This relatively long article of Michael Mosley mentions this scenario (see beneath) which I haven’t heard of before:
“He arranged for 22 nurses working in a large hospital to be rung, separately, by a man simply calling himself, “Dr Smith”. Dr Smith told each of the nurses that he wanted them to give 20mg of a drug called Astroten to a patient, who he named. Dr Smith also told the nurses that he was on his way to the hospital and would sign the necessary paperwork when he arrived.
The drug, an invention of the experimenters, had been placed in the drug cabinet several days before the telephone call with a prominent warning on its side that 10mg was the maximum safe dose. Despite this, and despite the fact that hospital protocol specifically stated that no drug should ever be administered based solely on a phone call, 21 out of the 22 nurses were preparing to give the 20mg dose when they were stopped. The nurses had bowed to the imagined authority of the “doctor”.

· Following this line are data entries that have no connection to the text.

-- ==== Sys2Proof/Safety.lean ====
section
/-! DEFINITION. The terms that the statements use: a command that answers a next state, a state at rest, an open page, and the
invariant that every step keeps. -/
namespace Sys2Proof.Machine

/-- The command answers a next state, and `P` holds of it. -/
def Answers (c : Instr) (s : State) (P : State → Prop) : Prop := ∃ t, exec c s = .next t ∧ P t

/-- No fault event waits for the collector. -/
def State.calm (s : State) : Bool := s.core.fault.raised.isEmpty

/-- The command's effect `f` raises no fault event (R354), so that its own writes are all that it does. -/
def State.calmFor (s : State) (f : Dev → Dev) : Bool := (f s.begin).core.fault.raised.isEmpty

/-- The collector knows this source: it is in fault state and its rails differ as they should, no quarantine window is open, the source
is not one of the sequencer's (which react to every event), and no event waits. One more event of it is counted and nothing reacts. -/
def State.knows (s : State) (src : Nat) : Bool :=
  s.calm && (srcInfo src).isSome && (s.begin.frec src).state && !(s.begin.frec src).railsEq && s.core.fault.windows.isEmpty &&
    !(decide (1734 ≤ src) && decide (src < 1750))

/-- A read of a page of BAR0 reaches its registers: the page answers, its domain is on, and no guarded value waits. -/
def State.reads (s : State) (page : Nat) : Bool :=
  s.calm && !(s.begin.bootGate && !bootPage page) && decide (s.begin.domState (pageDom page) = 0) && s.core.host.guards.isEmpty

/-- A table's keys are strictly rising: one entry for each key. -/
def rising {α : Type} : List (Nat × α) → Bool
  | [] => true
  | p :: m => (m.all fun q => decide (p.1 < q.1)) && rising m

/-- The state with another core. -/
def State.withCore (s : State) (c : Core) : State := { s with core := c }

/-- The canonical form of DRAM and of host memory: addresses strictly rising, no entry equal to what an unlisted address reads as. -/
def Memory.wf (m : List Host.Cell) : Bool := Sparse.wf memDefault m

/-- A register word keeps the bits that may not change: reserved bits read 0 (R22), fields of class ID never change (Table 2.4). -/
def regsFixed (m : List (Nat × Word)) : Bool := m.all fun p => regVal p.1 p.2 = p.2

/-- The invariant of every step: registers, DRAM and host memory in canonical form, and every register word with its fixed bits. -/
def State.inv (s : State) : Bool :=
  Sparse.wf resetWord s.regs && regsFixed s.regs && Memory.wf s.dram && Memory.wf s.hostMem

/-- A write by a master reaches the registers of a page: BAR0 answers it, its domain is on and stays on, its block is neither in
reset nor locked, no guarded value waits, configuration writes are not frozen, and no fault event waits for the collector. -/
def State.opens (s : State) (page : Nat) : Bool :=
  s.calm && s.begin.barLive && !(s.begin.bootGate && !bootPage page) && decide (s.begin.domState (pageDom page) = 0) &&
    (s.begin.enteringOf (pageDom page)).isNone && !s.begin.inReset page && decide (s.begin.reg (hdrAddr page 0x020) = 0) &&
    s.core.host.guards.isEmpty && !s.begin.frozen

/-- A mailbox holds the command, carried out with a status and RESULT and waiting for its completion entry (R36). -/
def State.done (s : State) (m : Nat) (c : MbxCmd) (status : Nat) (r0 r1 : Word) : Prop :=
  { c with stage := .done status r0 r1 } ∈ (s.begin.mbx m).cmds

/-- A mailbox holds the command, carried out and waiting for a head or a magazine (R239). -/
def State.waits (s : State) (m : Nat) (c : MbxCmd) : Prop := { c with stage := .waiting } ∈ (s.begin.mbx m).cmds

end Sys2Proof.Machine
end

People obviously knew, long before Milgram and Hofling did their experiments, that humans have a tendency to blindly follow orders, if they are presented in a plausible fashion by someone who is apparently in authority. What these experiments revealed was just how strong this “tendency” really is. Psychology, which is often criticised for discovering the bleeding obvious, had shown that it was capable of making surprising, original, disturbing contributions to our understanding of ourselves.”
“Milgram went with his students on to the New York subway. Their task was to approach passengers on the train and say, pleasantly: “I’d like your seat, please”. As Milgram pointed out beforehand, “if you ask a New Yorker if he would give up his seat to a man who gives no reason for asking, he would say ‘never’. But what would he really do?” The answer was that in just over half of all cases people gave up their seats when asked.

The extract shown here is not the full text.